The task — Go through the records below and report each line with "pwrCap" in it.

Data for analysis —
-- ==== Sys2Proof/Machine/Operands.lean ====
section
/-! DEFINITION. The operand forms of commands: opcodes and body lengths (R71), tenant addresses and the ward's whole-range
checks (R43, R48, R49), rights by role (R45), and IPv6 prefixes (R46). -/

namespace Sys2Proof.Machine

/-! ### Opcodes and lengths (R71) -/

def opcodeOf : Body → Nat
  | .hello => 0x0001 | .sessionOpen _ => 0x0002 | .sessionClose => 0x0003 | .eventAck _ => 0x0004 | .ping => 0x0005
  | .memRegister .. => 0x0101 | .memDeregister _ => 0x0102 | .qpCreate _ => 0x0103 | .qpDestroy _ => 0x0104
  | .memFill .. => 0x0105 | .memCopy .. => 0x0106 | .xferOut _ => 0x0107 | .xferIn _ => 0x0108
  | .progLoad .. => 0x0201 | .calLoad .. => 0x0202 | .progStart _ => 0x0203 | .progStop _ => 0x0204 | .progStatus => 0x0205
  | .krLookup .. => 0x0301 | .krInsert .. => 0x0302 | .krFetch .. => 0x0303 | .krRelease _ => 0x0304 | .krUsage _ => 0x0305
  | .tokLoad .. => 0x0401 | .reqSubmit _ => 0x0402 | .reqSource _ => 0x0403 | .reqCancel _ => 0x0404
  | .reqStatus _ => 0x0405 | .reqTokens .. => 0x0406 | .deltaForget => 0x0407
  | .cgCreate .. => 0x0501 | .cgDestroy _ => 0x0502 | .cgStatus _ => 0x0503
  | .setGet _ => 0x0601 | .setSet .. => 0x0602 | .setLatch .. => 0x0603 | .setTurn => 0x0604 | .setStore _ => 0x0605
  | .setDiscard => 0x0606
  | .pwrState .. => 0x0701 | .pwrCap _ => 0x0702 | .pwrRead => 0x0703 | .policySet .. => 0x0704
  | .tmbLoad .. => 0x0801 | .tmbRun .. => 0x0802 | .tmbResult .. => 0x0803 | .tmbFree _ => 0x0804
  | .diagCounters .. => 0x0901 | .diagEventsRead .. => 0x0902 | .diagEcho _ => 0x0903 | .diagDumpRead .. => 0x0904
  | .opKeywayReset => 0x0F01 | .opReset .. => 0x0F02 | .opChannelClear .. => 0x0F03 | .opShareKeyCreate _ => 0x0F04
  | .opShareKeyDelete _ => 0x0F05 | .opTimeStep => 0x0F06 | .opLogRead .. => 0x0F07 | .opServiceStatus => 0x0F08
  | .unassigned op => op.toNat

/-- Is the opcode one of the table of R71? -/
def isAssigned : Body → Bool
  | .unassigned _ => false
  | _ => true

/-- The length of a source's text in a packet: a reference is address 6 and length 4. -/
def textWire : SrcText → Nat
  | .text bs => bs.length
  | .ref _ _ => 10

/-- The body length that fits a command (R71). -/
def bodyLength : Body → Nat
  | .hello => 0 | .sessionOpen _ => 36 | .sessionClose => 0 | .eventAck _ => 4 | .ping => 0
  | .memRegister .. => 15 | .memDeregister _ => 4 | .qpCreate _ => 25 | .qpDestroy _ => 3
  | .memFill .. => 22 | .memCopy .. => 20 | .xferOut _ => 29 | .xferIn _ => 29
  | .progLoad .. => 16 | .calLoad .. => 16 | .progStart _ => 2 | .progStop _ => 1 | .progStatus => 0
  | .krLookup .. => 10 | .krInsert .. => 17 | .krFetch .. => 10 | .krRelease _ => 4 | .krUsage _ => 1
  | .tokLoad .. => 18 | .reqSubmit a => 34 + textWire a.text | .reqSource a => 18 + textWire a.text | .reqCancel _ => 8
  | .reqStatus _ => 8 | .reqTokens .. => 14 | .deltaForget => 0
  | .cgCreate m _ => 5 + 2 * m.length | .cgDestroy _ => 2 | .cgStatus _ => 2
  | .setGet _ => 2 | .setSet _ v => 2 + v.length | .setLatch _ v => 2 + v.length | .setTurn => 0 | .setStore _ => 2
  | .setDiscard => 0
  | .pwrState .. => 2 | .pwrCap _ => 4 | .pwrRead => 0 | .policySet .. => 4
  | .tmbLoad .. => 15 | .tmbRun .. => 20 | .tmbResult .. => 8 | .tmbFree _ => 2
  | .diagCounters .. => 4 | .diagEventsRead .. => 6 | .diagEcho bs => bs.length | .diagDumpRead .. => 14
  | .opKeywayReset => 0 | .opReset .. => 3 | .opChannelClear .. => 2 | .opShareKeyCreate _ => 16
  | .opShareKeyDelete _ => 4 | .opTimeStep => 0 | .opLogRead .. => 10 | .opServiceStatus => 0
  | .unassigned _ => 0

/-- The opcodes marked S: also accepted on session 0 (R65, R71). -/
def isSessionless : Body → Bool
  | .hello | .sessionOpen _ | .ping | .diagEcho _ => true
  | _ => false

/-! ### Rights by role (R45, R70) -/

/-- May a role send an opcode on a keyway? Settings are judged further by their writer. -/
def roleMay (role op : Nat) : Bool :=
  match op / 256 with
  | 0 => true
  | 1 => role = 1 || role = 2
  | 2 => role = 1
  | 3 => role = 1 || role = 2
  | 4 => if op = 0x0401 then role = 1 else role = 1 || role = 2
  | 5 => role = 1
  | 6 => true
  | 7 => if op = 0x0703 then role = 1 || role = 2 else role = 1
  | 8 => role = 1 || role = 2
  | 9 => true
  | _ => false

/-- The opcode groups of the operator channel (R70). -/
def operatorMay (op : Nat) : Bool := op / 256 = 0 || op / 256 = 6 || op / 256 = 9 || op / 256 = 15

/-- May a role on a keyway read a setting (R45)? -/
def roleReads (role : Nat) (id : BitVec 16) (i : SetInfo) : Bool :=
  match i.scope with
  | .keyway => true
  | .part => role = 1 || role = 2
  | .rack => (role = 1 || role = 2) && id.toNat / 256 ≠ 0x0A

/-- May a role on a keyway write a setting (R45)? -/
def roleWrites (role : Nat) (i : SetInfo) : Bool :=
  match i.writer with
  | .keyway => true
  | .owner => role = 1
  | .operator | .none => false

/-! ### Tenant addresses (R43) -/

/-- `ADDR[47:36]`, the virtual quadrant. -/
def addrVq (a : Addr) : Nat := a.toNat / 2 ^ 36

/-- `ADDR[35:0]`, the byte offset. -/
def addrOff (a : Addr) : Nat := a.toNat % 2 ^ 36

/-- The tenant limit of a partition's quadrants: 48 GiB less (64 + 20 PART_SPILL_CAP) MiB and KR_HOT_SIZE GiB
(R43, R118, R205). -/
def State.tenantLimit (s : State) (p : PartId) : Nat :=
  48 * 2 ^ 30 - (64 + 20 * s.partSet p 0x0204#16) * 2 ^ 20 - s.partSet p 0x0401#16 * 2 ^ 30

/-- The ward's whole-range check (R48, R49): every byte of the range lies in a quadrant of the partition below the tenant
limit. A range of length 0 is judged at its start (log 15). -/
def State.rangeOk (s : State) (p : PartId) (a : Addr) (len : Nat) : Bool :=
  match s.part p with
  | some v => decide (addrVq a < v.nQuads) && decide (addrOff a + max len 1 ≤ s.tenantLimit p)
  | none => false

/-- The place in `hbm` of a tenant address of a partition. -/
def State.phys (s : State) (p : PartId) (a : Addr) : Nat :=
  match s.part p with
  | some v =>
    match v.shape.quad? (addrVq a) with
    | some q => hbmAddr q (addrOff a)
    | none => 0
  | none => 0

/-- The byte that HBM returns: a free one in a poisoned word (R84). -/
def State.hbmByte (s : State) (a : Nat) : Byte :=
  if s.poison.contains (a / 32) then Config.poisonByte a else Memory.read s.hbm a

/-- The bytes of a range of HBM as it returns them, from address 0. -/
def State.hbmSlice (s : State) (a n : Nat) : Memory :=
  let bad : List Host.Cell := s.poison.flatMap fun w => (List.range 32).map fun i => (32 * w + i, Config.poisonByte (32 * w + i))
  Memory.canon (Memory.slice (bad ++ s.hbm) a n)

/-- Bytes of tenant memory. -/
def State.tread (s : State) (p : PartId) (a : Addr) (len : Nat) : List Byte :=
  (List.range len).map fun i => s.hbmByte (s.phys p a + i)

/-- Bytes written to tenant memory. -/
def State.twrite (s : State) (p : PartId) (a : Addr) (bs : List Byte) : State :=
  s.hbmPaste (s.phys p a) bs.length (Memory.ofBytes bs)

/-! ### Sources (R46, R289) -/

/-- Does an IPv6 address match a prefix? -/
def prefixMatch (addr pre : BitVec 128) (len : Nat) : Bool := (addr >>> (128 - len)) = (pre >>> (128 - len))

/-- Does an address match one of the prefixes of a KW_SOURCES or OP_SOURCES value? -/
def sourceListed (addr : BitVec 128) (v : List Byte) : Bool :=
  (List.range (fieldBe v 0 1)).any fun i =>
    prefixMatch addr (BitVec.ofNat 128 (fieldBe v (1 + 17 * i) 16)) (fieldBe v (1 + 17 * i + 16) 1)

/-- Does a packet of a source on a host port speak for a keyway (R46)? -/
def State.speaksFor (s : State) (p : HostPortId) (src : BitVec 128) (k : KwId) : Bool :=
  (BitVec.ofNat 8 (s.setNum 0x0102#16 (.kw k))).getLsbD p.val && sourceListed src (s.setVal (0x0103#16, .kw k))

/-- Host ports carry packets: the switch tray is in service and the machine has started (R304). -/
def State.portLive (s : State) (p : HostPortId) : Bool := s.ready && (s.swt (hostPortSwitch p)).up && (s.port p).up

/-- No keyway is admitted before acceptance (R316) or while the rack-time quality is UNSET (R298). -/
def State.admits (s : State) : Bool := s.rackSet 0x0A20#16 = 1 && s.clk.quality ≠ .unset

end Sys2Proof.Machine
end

Task answer —
  | .pwrState .. => 0x0701 | .pwrCap _ => 0x0702 | .pwrRead => 0x0703 | .policySet .. => 0x0704
  | .pwrState .. => 2 | .pwrCap _ => 4 | .pwrRead => 0 | .policySet .. => 4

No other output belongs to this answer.